All those little tiny seeds I wrote about back in February had to be dealt with this past week. Either by transplanting in their final home or in the case of teeny tiny little herbs and flowers, potted up to the next size with fresh soil.

plastic reinstalled

plastic reinstalled



Greenhouse winterkill cover crop – March 2016

A true testament to how wet our winter has been, it took almost two weeks for the soil to dry out enough for basic tillage after reinstalling the poly cover.  Last year after our extremely dry winter, the soil dried out in about 5 days.

I experimented last year with sorghum sudan grass as a cover crop in the greenhouse and in part of the garden.  My early planting in the greenhouse was perfect, it supplied a good smother in late summer early fall and kept weed seeds from germinating or getting much of a foot hold and grew tall enough to provide a good amount of biomass.  One note of interest is that an early summer cover crop of buckwheat suppressed the growth of the following sorghum sudan cover crop.  The sorghum sudan on that side germinated fine, but grew much slower and was about twelve inches shorter than the side of the greenhouse that had grown vegetables all spring and summer when the first hard frost knocked it out.

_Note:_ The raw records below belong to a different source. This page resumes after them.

-- ==== Sys2Proof/Tests/Slice0.lean ====
section
/-! SUPPORT. Tests of the model: ill-formed commands are refused by the check, the hypotheses of the statements are met by states shown here, and a few steps give what the spec's tables and worked cases say. -/

namespace Sys2Proof.Tests

set_option Elab.async false

open Sys2Proof Sys2Proof.Machine

/-- The state after reset with some register fields written. -/
def st (l : List (Fld × Nat)) : State :=
  { State.reset with regs := (l.foldl (fun (t : State) (p : Fld × Nat) => t.setFld p.1 p.2) State.reset).regs }

/-- A block in service. -/
def up (l : List (Fld × Nat)) : State := st ([(SYS_BOOT_PHASE_PHASE, 15), (SYS_STATUS_READY, 1)] ++ l)

/-- `s` with some fields in force. -/
def force (l : List (Fld × Nat)) (s : State) : State :=
  { s with inForce := (l.foldl (fun (t : State) (p : Fld × Nat) => t.setAct p.1 p.2) s).inForce }

/-- The state a command answers. -/
def after (o : Host.Outcome State Fault Refusal) : State := match o with | .next t => t | _ => State.reset

/-- A write of four bytes through BAR0, and its like. -/
def req (w : Bool) (a : Nat) (be : List Nat) (d : List Word) : MemReq := { write := w, addr := a, be := be, data := d }

/-! Ill-formed commands are refused (WellFormed). -/

/-- A good V syllable. -/
def vf : VF := ⟨false, 0, false, 0, 1, 2, 3⟩

theorem test_wf_units : Instr.wf (.nop 10 0) = false ∧ Instr.wf (.nop 9 4) = false ∧ Instr.wf (.nop 9 3) = true ∧
    Instr.wf (.linkUp 4 0) = false ∧ Instr.wf (.commitTake 256) = false ∧ Instr.wf (.registerWrite .pcie 1 2 0 none) = false ∧
    Instr.wf (.registerWrite .pcie 1 4096 0 none) = false ∧ Instr.wf (.submit .pcie 256) = false ∧ Instr.wf (.tioPulseEnd 16) = false ∧
    Instr.wf (.rowSpared 32) = false ∧ Instr.wf (.lapDue 8) = false ∧ Instr.wf (.abortDecided 43) = false ∧
    Instr.wf (.segTest 0 4 true) = false ∧ Instr.wf (.borrowStart 0 64) = false ∧ Instr.wf (.trgCue 64) = false ∧
    Instr.wf (.idle 16 []) = false ∧ Instr.wf (.fifoPush .pcie 15 8 0 []) = false ∧ Instr.wf (.fifoPop .pcie 15 [.push .pcie 8 0]) = false ∧
    Instr.wf (.fifoPop .pcie 15 [.push .pcie 7 0, .pop .mspi]) = true ∧ Instr.wf (.egressPacketHandover 8) = false ∧ Instr.wf (.genDone 16) = false := by decide

theorem test_wf_fields : Instr.wf (.vAdd 0 false vf) = true ∧ Instr.wf (.vAdd 0 false { vf with pr := 8 }) = false ∧
    Instr.wf (.vAdd 0 false { vf with d := 64 }) = false ∧ Instr.wf (.vAdd 0 false { vf with bs := true, b := 32 }) = false ∧
    MF.wf ⟨0, 64, 0, 0⟩ = false ∧ MXF.wf ⟨0, 0, 32, 0⟩ = false ∧ MLF.wf ⟨0, 0, 0, 16⟩ = false ∧ CF.wf ⟨0, 32, 0, 0⟩ = false ∧
    CIF.wf ⟨0, 0, 0, 65536⟩ = false ∧ CBF.wf ⟨0, 1024, 0⟩ = false := by decide

theorem test_wf_requests : MemReq.wf (req true 0 [16] [0]) = false ∧ MemReq.wf (req true 0 [15, 15] [0]) = false ∧
    MemReq.wf (req false 0 [15, 15] []) = true := by decide

/-! The hypotheses of the statements are met. -/

theorem wit_ticks : State.reset.pending = [] ∧ State.reset.phase = 0 ∧ (up []).pending = [] ∧ (up []).phase ≠ 0 := by decide +kernel

theorem wit_memory_form : State.reset.memWf = true ∧ step State.reset = .next State.reset := ⟨by decide +kernel, rfl⟩

theorem wit_plain_write : plainOff 9 0x014 = false ∧ plainOff 7 0x008 = true ∧ State.reset.gate .mspi 7 = .served ∧
    (regRow? 7 0x008).isSome = true ∧ writableOff 7 0x008 = true ∧ State.reset.mayWrite .mspi 7 = true ∧
    plainOff 10 0x0C0 = true ∧ shadowed 10 0x0C0 = true ∧ (up []).takeable 10 = false ∧ (up []).latchPort 10 = none := by decide +kernel

theorem wit_owner : (up []).gate .pcie 7 = .served ∧ (regRow? 7 0x008).isSome = true ∧ writableOff 7 0x008 = true ∧ (st [(PG_OWNER_HOLDER.inst 7, 1)]).fld (PG_OWNER_HOLDER.inst 7) = 1 ∧
    (up [(PG_OWNER_HOLDER.inst 7, 2)]).gate .pcie 7 = .served ∧ (up [(PG_OWNER_HOLDER.inst 7, 2)]).fld (PG_OWNER_HOLDER.inst 7) = 2 ∧
    natBits (3 : Word).toNat 0 2 = 3 ∧ natBits (2 : Word).toNat 0 2 ≠ 3 := by decide +kernel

First and final tillage for the year 3/11/2016


A weather year like this is pretty typical, and where the greenhouse really shines as garden.  Going back through my garden notes, some years we haven’t been able to plant outside until mid or even late June, more typical though is mid to late May.  Two or three months on the early end is a lot of season extension, and well worth the expense if you want to avoid going to the store for your produce, and you like to garden.  A recent ad in our farm paper for hoop houses like these were priced from $1.20 to $2.00 per square foot depending on style.  Not bad considering how much food you can grow in a structure like these during the shoulder seasons.

Tokyo Bekana

Tokyo Bekana


Joi Choi

Joi Choi


Desiree potato

Desiree potato

Planting list:

Early potatoes – Dark Red Norland, and Desireé

Packman Broccoli
Tokyo Bekana Chinese cabbage
Joi Choi Bok Choy
Kolibri kohlrabi
Parris Island Romaine lettuce
Basic Arugula
Almost Black & Chocolate Flake Sweet Pea

Direct Seed
Detroit Dark Red beets
Napoli carrot

Pot on
Gem Marigolds – Red, Tangerine, Lemon
Chocolate Lace Queen Anne’s Lace

Now that seeding and planting season has begun, my goal is to start or plant something each week.


15 Comments leave one →
  1. Ali permalink
    March 13, 2016 1:05 pm

    I’m glad you mentioned the cost of the greenhouse. After having our tractor break twice and the money output going toward that, I had thought a greenhouse probably would be out the question this summer but maybe it will still be doable after all. How big is your greenhouse in the picture? I have no idea where to buy them where we live but I will have to start researching now. I always love following your garden through the year. I hope I can produce a fraction of what you do someday!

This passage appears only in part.